One technique to address overfitting in a particular model is data augmentation. By artificially expanding the dataset through techniques like rotation, scaling, or adding noise, the model is exposed to a wider range of examples. This helps improve the model's generalization ability and reduces overfitting risk. For example, in image classification tasks, data augmentation can involve randomly cropping, flipping, or rotating the images to create new variations. By training the model on this augmented dataset, it learns to be more robust and less prone to overfitting.
The problem with memorizing the training data instead of generalizing patterns can reduce the performance of machine learning models due to a phenomenon known as overfitting. In a specific project, the issue of overfitting in a predictive model was identified and solved by including dropout regularization. The model in question sought to calculate the customer churn of a subscription-based service. Originally, it displayed high precision during training but failed to generalize well to new data presenting an overfitting pattern. To alleviate this we used dropout regularization, a technique prevalent in neural networks.
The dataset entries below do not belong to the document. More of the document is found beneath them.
/-- The lane's own event starts its launch (R83 items 2 and 3). -/
def Lane.starts (l : Lane) (now : Time) : Bool :=
  !l.boundaryTaken && !l.actsNext && !l.splicePending && decide (l.state = .armed)
    && l.startDue now

/-- The lane's own event brings a pending splice to a step start (R91). -/
def Lane.spliceLands (l : Lane) : Bool :=
  !l.boundaryTaken && !l.actsNext && l.splicePending
    && decide (l.state = .armed ∨ l.state = .waiting ∨ (l.state = .running ∧ l.remaining = 1))

end Sys2Proof.Machine
end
By randomly dropping out a proportion of neurons during training, dropout prevents the model from overly relying on certain features. This prevents overfitting as the element of randomness forces the model to learn more general representations. In our implementation, we implemented layered dropout within the neural network architecture. In each iteration, a defined number of neurons were randomly shut down during training. This created stochasticity, preventing the model from memorizing noise in the training data and favoring learning more robust features. The impact was substantial. Equipped with dropout regularization, the model showed better results on unseen data, which indicates that overfitting was significantly reduced. The predictions became increasingly accurate, thus proving that the model generalizes beyond the training data. This experience strengthened not only the necessity to choose advanced models but also use proper regularization methods. In the war against overfitting, dropout regularization proved to be a strong ally, evidencing its effectiveness in strengthening more robust and reliable machine learning models.
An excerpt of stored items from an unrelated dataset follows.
-- ==== Sys2Proof/Machine/CommandFamily.lean ====
section
/-! DEFINITION. The global and lane commands (R28 to R30, R76, R89, R90, R93, R94, R144). -/

namespace Sys2Proof.Machine

/-- TB_USE_INTERNAL (R29). -/
def execTbUseInternal (s : State) : Host.Outcome State Fault Refusal :=
  .next (hostWord .write Reg.globalCmd.index (globalCommand useInternal) s)

/-- TB_USE_EXTERNAL (R28). -/
def execTbUseExternal (s : State) : Host.Outcome State Fault Refusal :=
  .next (hostWord .write Reg.globalCmd.index (globalCommand useExternal) s)

/-- TB_REARM (R30). -/
def execTbRearm (s : State) : Host.Outcome State Fault Refusal :=
  .next (hostWord .write Reg.globalCmd.index (globalCommand rearm) s)

/-- CAPQ_FLUSH (R144). -/
def execCapqFlush (s : State) : Host.Outcome State Fault Refusal :=
  .next (hostWord .write Reg.globalCmd.index (globalCommand flushCapture) s)

/-- SUBMIT (R76, R77). -/
def execSubmit (lane : BitVec 3) (s : State) : Host.Outcome State Fault Refusal :=
  .next (hostWord .write Reg.laneCmd.index (laneCommand submitTo lane) s)

/-- STOP_AT_END (R89). -/
def execStopAtEnd (lane : BitVec 3) (s : State) : Host.Outcome State Fault Refusal :=
  .next (hostWord .write Reg.laneCmd.index (laneCommand stopAtEnd lane) s)

/-- SPLICE (R90). -/
def execSplice (lane : BitVec 3) (s : State) : Host.Outcome State Fault Refusal :=
  .next (hostWord .write Reg.laneCmd.index (laneCommand spliceLane lane) s)

/-- ABORT (R93). -/
def execAbort (lane : BitVec 3) (s : State) : Host.Outcome State Fault Refusal :=
  .next (hostWord .write Reg.laneCmd.index (laneCommand abortLane lane) s)

/-- CLEAR_FAULT (R94). -/
def execClearFault (lane : BitVec 3) (s : State) : Host.Outcome State Fault Refusal :=
  .next (hostWord .write Reg.laneCmd.index (laneCommand clearFaultOf lane) s)

end Sys2Proof.Machine
end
One technique that helped mitigate overfitting in a particular model was data augmentation. By artificially expanding the training data through techniques like flipping, rotating, or cropping images, we increased its diversity. This helped the model to generalize better and reduced the risk of overfitting. For example, in an image classification problem, we applied random horizontal and vertical flips, random rotations, and random crops to the training images. This created variations of the original images, making the model more robust to different inputs while preventing it from memorizing specific details of the training set.